I'm not sure what that has to do with things like race conditions that randomly result in "kill and delete" erroring and leaving the container in a invisble, dead state, with a totally useless error message. There are a lot of resources to keep track of in a system like docker and esoteric error conditions, and pretty poor tools to help you do it correctly in Go.

ekidd · on Jan 18, 2017

> Vault's documentation clearly states to not use ETCD as the HA backend.

Yes, when I reported bugs against the etcd HA backend they said they were going to add more prominent warnings to the docs, if I remember correctly. :-) I think the underlying bug comes from overly optimistic multithreading code using CSP, but I stared at the code for several hours and couldn't see how to make it unambiguously correct.
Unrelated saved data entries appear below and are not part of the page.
/-! ## BFILL (R390) -/

/-- [DEDUCED, log 71] -/
def bfillBody (i : Ins) (s : State) : IRes :=
  if s.busy i (·.writes) then .queue 50 Foot.none [] else
  let b := fld i.f 27 20
  let n := ((s.ctx i.c).getA (fld i.f 19 16)).toNat
  match s.bucket? b with
  | none => .fault s (faultOf 0xB4 5)
  | some x =>
    if n = 0 then .fault s (faultOf 0xB4 5)
    else if x.df.valid < x.fill + n || (x.fill + n = x.df.valid && x.full) then .fault s (faultOf 0xB3 5)
    else if x.fill + n = x.df.valid then .done (s.setBucket b { x with fill := 0, full := true })
    else .done (s.setBucket b { x with fill := x.fill + n })

/-! ## OPTIM (R407) -/

/-- The frame of OPTIM. -/
structure Optim where
  n    : Nat
  ns   : Nat
  men  : Bool
  slot : Nat
  gr   : Nat
  pr   : Nat
  sa   : Nat
  sb   : Nat
  cp   : Nat
  clip : Nat
  ix   : Nat
  pf   : Option Fmt
  sf   : Option Fmt
  mf   : Option Fmt

def Optim.of (s : State) (c : Nat) (f : Frame) : Optim :=
  let r (hi lo : Nat) : Nat := ((s.ctx c).getA (fld f hi lo)).toNat
  { n := r 44 41, ns := fld f 70 69, men := bitOf f 71, slot := fld f 68 65, gr := r 28 25, pr := r 32 29, sa := r 36 33,
    sb := r 40 37, cp := r 75 72, clip := r 48 45, ix := r 52 49, pf := Fmt.ofCode (fld f 56 53),
    sf := Fmt.ofCode (fld f 60 57), mf := Fmt.ofCode (fld f 64 61) }

def isParam (f : Option Fmt) : Bool := f == some .fp32 || f == some .bf16

/-- The words of a micro-program slot. -/
def slotOps (s : State) (c n : Nat) : Option (List UWord × List W32) :=
  (SMap.get? (s.ctx c).uops n).map fun u => (u.ops.map fun w => UWord.of w.toNat, u.consts)

/-- Is a slot fit for OPTIM: it writes the outputs named, and needs no branch bits? -/
def optimSlot (o : Option (List UWord × List W32)) (out1 : Bool) : Bool :=
  match o with
  | none => false
  | some u =>
    u.1.any (fun w => w.u == 0x3C) && (!out1 || u.1.any fun w => w.u == 0x3D) &&
    !u.1.any fun w => w.u == 0x3E || (gradAct w.u).isSome

/-- Run a slot on one element. -/
def runSlot (u : List UWord × List W32) (ins : List XF) : Fl (XF × XF) := do
  let l ← u.1.foldlM (fun l w => l.run ins u.2 false w) (⟨List.replicate 16 (.zero false), .zero false, .zero false, false, false⟩ : Lane)
  return (l.o0, l.o1)

/-- One element: what is written to P, A, B and the copy, as codes. -/
def optimElem (s : State) (c : Nat) (o : Optim) (factor : XF) (k : Nat) : Fl (List (Nat × List Byte)) := do
  let pf := o.pf.getD .fp32; let sf := o.sf.getD .fp32; let mf := o.mf.getD .fp32
  let at' (f : Fmt) (base : Nat) : XF := s.elemAt f ((gloc base + k * f.bytes) * 8) none
  let put (f : Fmt) (base : Nat) (x : XF) : Fl (Nat × List Byte) := do
    let q := convert f x
    raise (cvtBits q.2 flagVovf)
    return (gloc base + k * f.bytes, le f.bytes q.1)
  let g := at' .fp32 o.gr
  let in0 ← vecEng.rn [g, factor] (g.mul factor)
  let p := at' pf o.pr
  let a := if o.ns ≥ 1 then at' sf o.sa else .zero false
  let b := if o.ns = 2 then at' sf o.sb else .zero false
  match slotOps s c o.slot with
  | none => return []
  | some u =>
    let (x, y) ← runSlot u [in0, p, a, b]
    if o.ns = 0 then
      let w ← put pf o.pr x
      if o.men then return [w, ← put mf o.cp y] else return [w]
    else if o.ns = 1 then return [← put pf o.pr x, ← put sf o.sa y]
    else
      let wa ← put sf o.sa x
      let wb ← put sf o.sb y
      match slotOps s c (o.slot + 1) with
      | none => return [wa, wb]
      | some u2 =>
        let na := decElem sf (leNat wa.2); let nb := decElem sf (leNat wb.2)
        let (x2, y2) ← runSlot u2 [in0, p, na, nb]
        let w ← put pf o.pr x2
        if o.men then return [wa, wb, w, ← put mf o.cp y2] else return [wa, wb, w]

def optimDec (f : Frame) : Option FaultInfo :=
  let o (hi lo : Nat) : Bool := (Fmt.ofCode (fld f hi lo)).isSome
  firstFault [decodeCheck f 0xB9 [(127, 76), (24, 16)] (bitOf f 71 || fld f 75 72 == 0), need (o 56 53 && o 60 57 && o 64 61) 0xB1 0]

def optimRegs (f : Frame) : List Nat :=
  [fld f 52 49, fld f 48 45, fld f 44 41, fld f 40 37, fld f 36 33, fld f 32 29, fld f 28 25] ++
  if bitOf f 71 then [fld f 75 72] else []

/-- OPTIM (R407), taken apart. -/
def optimOp (i : Ins) (s : State) : VOp :=
  let o := Optim.of s i.c i.f
  let n := min o.n 16777216
  let pb := (o.pf.getD .fp32).bytes; let sb := (o.sf.getD .fp32).bytes; let mb := (o.mf.getD .fp32).bytes
  let areas : List (Nat × Nat × Bool) :=
    [(o.gr, n * 4, false), (o.pr, n * pb, true)] ++ (if o.ns ≥ 1 then [(o.sa, n * sb, true)] else []) ++
    (if o.ns = 2 then [(o.sb, n * sb, true)] else []) ++ (if o.men then [(o.cp, n * mb, true)] else []) ++
    (if o.clip = 0 then [] else [(o.clip, 4 * o.ix + 4, false)])
  let reads := areas.filter fun a => a.1 != o.cp || !o.men
  { unit := 2, lane := 21,
    late := [need (!(o.men && o.ns = 1) && optimSlot (slotOps s i.c o.slot) (o.ns ≥ 1 || (o.ns = 0 && o.men)) &&
        (o.ns != 2 || optimSlot (slotOps s i.c (o.slot + 1)) o.men)) 0xB7 2],
    free := fun s => areas.foldl (fun s a => if a.2.2 then s.freeRange i.c (gloc a.1) a.2.1 else s) s,
    checks := [need (isParam o.pf && (o.ns = 0 || isParam o.sf) && (!o.men || (o.mf.bind fun m => atomFmt m.code).isSome)) 0xB1 2,
        need (decide (1 ≤ o.n) && decide (o.n ≤ 16777216) && decide (o.ns < 3) && decide (o.ix < 1024) &&
          (o.ns != 2 || decide (o.slot ≤ 14))) 0xB2 2] ++
      areas.map (fun a => need (a.1 % 16 == 0) 0xB6 2 a.1) ++ areas.map (fun a => s.ownFault i.c a.1 a.2.1 0xB5 2),
    foot := ⟨areas.map fun a => ⟨gloc a.1, gloc a.1 + a.2.1, a.2.2⟩, []⟩,
    recs := [],
    bad := fun s => (reads.find? fun a => s.poisoned (gloc a.1) a.2.1).map (·.1),
    act := fun s =>
      let factor := if o.clip = 0 then one else dec32 (BitVec.ofNat 32 (leNat (s.read (gloc o.clip + 4 * o.ix) 4)))
      iterate n s fun k (s : State) =>
        let (ws, bits) := (optimElem s i.c o factor k).run 0
        (ws.foldl (fun (s : State) w => s.ownStore w.1 w.2) s).setFlags i.c bits }

/-- [DEDUCED, log 71, 158] -/
def optimBody (i : Ins) (s : State) : IRes :=
  let v := optimOp i s
  if s.uploading i then .hold else
  match firstFault v.checks with
  | some x => v.stop i s x
  | none =>
    s.enterUnit i v.lane v.foot [] <|
    match firstFault v.late with
    | some x => v.stop i s x
    | none =>
      match v.bad s with
      | some a => v.stop i s (faultOf 0xB8 2 a)
      | none =>
        match s.frozenFault v.unit v.foot.outs with
        | some x => v.stop i s x
        | none => .done (v.act s)

def runBfill (c : Nat) (f : Frame) (s : State) : State :=
  s.issueCore c f (decodeCheck f 0xB9 [(127, 28)]) [fld f 19 16] bfillBody
def runOptim (c : Nat) (f : Frame) (s : State) : State := s.issueCore c f (optimDec f) (optimRegs f) optimBody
We now have our own in-house Redis "HA" backend that I wrote which appears to be rock solid in production, but which temporarily disables Vault during Redis restarts. So it's really "fake HA" but it works nicely for our use case and never requires manual intervention or embarrasses us during business hours. I refuse to set up and administer an entire Consul cluster for a single leader-election lock. Managing Consul has its own complications: https://www.consul.io/docs/guides/outage.html

> Instead they started with an architecture where everything goes over an HTTP socket through a daemon with high probability for contention, deadlock, and failure. None of that has anything to do with Go.

The Docker daemon's wire protocol suffers from a kind a of sloppy thinking about data types, in my opinion. Consider this line in a Rust Docker client: https://github.com/faradayio/boondock/blob/bf29afb0c78f8d5d6...

    pub Ports: Option<HashMap<String, Option<Vec<PortMapping>>>>,

Here, the `Option` types say, "This might be a JSON `null` value on the wire." So the `Ports` member might be `null`, or it might contain an empty hashmap, which in turns contains values that might be `null`, or might be `PortMapping` value. The corresponding Go code is extremely unclear (at least in most similar situations) as to which values can be `null` on the wire.

There's a lot of really foggy specifications going on in the network layer of the Docker server. It's not bad in the way that certain old Unix servers like `csvd` were bad, but I feel like Docker could be better if Go demanded more clarity about data types.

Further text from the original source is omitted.